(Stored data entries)
----
-- ==== Sys2Proof/Machine/Ops.lean ====
section
/-! DEFINITION. Machine/Ops.lean: the shared operations: time, ownership, job slots, recording an error, raising an interrupt,
queuing an event, taking a plaster or a starch, sending plan control flits, and entering FAULT. -/
namespace Sys2Proof.Machine
open Sys2Proof

/-! ### Time (10) -/

/-- The offset OFF, signed (10 R322). -/
def State.timeOff (s : State) : Int := sgn 64 (s.fld64 .TIME_OFFSET_LO .TIME_OFFSET_HI)

/-- The rate RATE, signed, in units of 2^-48 (10 R322). -/
def State.timeRate (s : State) : Int := sgn 64 (s.fld64 .TIME_RATE_LO .TIME_RATE_HI)

/-- The correction gathered since the anchor: floor((N − A) × RATE / 2^48) (10 R322). -/
def State.rateGain (s : State) : Int :=
  Int.fdiv (((s.raw + 2 ^ 64 - s.clock.anchor % 2 ^ 64) % 2 ^ 64 : Nat) * s.timeRate) (2 ^ 48)

/-- The corrected time F = (N + OFF + floor((N − A) × RATE / 2^48)) mod 2^64 (10 R322). -/
def State.now (s : State) : Nat := unsgn 64 ((s.raw : Int) + s.timeOff + s.rateGain)

/-- The corrected time has reached V (10 R323). -/
def State.timeReached (s : State) (v : Nat) : Bool := reached 64 s.now v

/-- V lies at least 2 µs ahead of the corrected time: 128,000 units of 1/64 ns (01 Table 1.6, 09 R303, 19 R550). -/
def State.twoMicrosAhead (s : State) (v : Nat) : Bool := reached 64 v (s.now + 128000)

/-- At least `ns` nanoseconds of the raw count have passed since `mark`. -/
def State.elapsed (s : State) (mark ns : Nat) : Bool := mark + ns * 64 ≤ s.raw

/-! ### Partitions (01 Table 1.6, 02) -/

/-- The partition states of Table 1.6. -/
inductive PState where
  | idle | loaded | armed | running | stopping | stopped | fault | brk
  deriving DecidableEq, Repr

/-- PLAN_STATUS.STATE codes (01 Table 1.9). -/
def PState.code : PState → Nat
  | .idle => 0 | .loaded => 1 | .armed => 2 | .running => 3 | .stopping => 4 | .stopped => 5 | .fault => 6 | .brk => 7

/-- The state with a code. The field never holds a code above 7. -/
def PState.ofCode : Nat → PState
  | 1 => .loaded | 2 => .armed | 3 => .running | 4 => .stopping | 5 => .stopped | 6 => .fault | 7 => .brk | _ => .idle

/-- The partition's state. -/
def State.pstate (s : State) (p : Nat) : PState := .ofCode (s.fld .PLAN_STATUS_STATE p)

/-- RUNNING, STOPPING or BREAK. -/
def PState.active : PState → Bool
  | .running | .stopping | .brk => true
  | _ => false

/-- Put a partition in a state; PLAN_PART_RUN follows (01 Table 1.9). -/
def State.setPState (s : State) (p : Nat) (st : PState) : State :=
  (s.setFld .PLAN_STATUS_STATE st.code p).setBit .PLAN_PART_RUN p st.active

/-- IDLE, LOADED or STOPPED: the states in which host software may patch a partition (03 R103, 05 R162). -/
def State.patchable (s : State) (p : Nat) : Bool :=
  s.pstate p = .idle || s.pstate p = .loaded || s.pstate p = .stopped

/-- IDLE, LOADED or ARMED: the states in which the plan settings may be written (01 R53). -/
def State.settable (s : State) (p : Nat) : Bool :=
  s.pstate p = .idle || s.pstate p = .loaded || s.pstate p = .armed

/-- The partition of a quad (02 R54). -/
def State.quadPart (s : State) (q : Nat) : Nat := s.fld .ARM_QUAD_PARTITION q
/-- The partition of a compute die: quad nn div 4 (02 R54). -/
def State.diePart (s : State) (nn : Nat) : Nat := s.quadPart (nn / 4)
/-- The partition of a core: its die is g div 96 (03 R79). -/
def State.corePart (s : State) (g : Nat) : Nat := s.diePart (g / 96)
/-- The role of a core's quad (02 Table 2.1): 0 GENERAL, 1 DECODE, 2 PREFILL. -/
def State.coreRole (s : State) (g : Nat) : Nat := s.fld .ARM_QUAD_ROLE (g / 96 / 4)
/-- ARM_STATUS.STATE codes (02 Table 2.11). -/
def armEmpty : Nat := 0
def armVerifying : Nat := 1
def armStaged : Nat := 2
def armApplying : Nat := 3

/-- The partition owns a quad, so it exists (02 R58). -/
def State.partExists (s : State) (p : Nat) : Bool := (List.range 16).any (fun q => s.quadPart q = p)
/-- The cores of a partition that are away from their reset state. -/
def State.partCores (s : State) (p : Nat) : List (Nat × Core) := s.cores.filter (fun e => s.corePart e.1 = p)
/-- The tick in progress (01 R17). -/
def State.planTick (s : State) (p : Nat) : Nat := s.fld64 .PLAN_TICK_LO .PLAN_TICK_HI p
/-- The effective hop limit: HOLD_HOPS, where 0 acts as 1 (01 Table 1.9). -/
def State.hopLimit (s : State) : Nat := max 1 (s.fld .HOLD_HOPS)

/-! ### Job slots (09) -/

/-- SLOT_STATUS.STATE codes (09 Table 9.6). -/
def slotFree : Nat := 0
def slotActive : Nat := 1
def slotDraining : Nat := 2
def slotDrained : Nat := 3

/-- The slot that holds a tag: the lowest that is not FREE (09 R287, R290). -/
def State.jobSlot (s : State) (tag : Nat) : Option Nat :=
  (List.range 32).find? (fun j => s.fld .SLOT_STATUS_STATE j ≠ slotFree && s.fld .SLOT_CFG_JOB_TAG j = tag)

/-- The RUN slot of a partition that is not FREE (09 R287). -/
def State.runSlot (s : State) (p : Nat) : Option Nat :=
  (List.range 32).find? (fun j => s.fld .SLOT_STATUS_STATE j ≠ slotFree && s.fld .SLOT_CFG_KIND j = 0 && s.fld .SLOT_CFG_PARTITION j = p)

/-- The ports that carry the slot's job: those of JOB_PORTS0 or JOB_PORTS1 (09 R288). -/
def State.slotPorts (s : State) (j : Nat) : Nat := s.fld .SLOT_PORTS0 j ||| s.fld .SLOT_PORTS1 j

/-- The device's rank in the job of a partition; 0 where it has no RUN slot (09 R287). -/
def State.ownRank (s : State) (p : Nat) : Nat := (s.runSlot p).elim 0 (fun j => s.fld .SLOT_RANK j)

/-- The ports on which a partition's job travels (09 R288). -/
def State.partPorts (s : State) (p : Nat) : List Nat := bitsOf ((s.runSlot p).elim 0 s.slotPorts) 32

/-- The exchange neighbours' ports (01 R18). -/
def State.exchangePorts (s : State) (p : Nat) : List Nat := bitsOf (s.fld .EXCHANGE_PORTS p) 32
----
Answer with one number, namely the count of lines in the entries that include the word "anchor".

2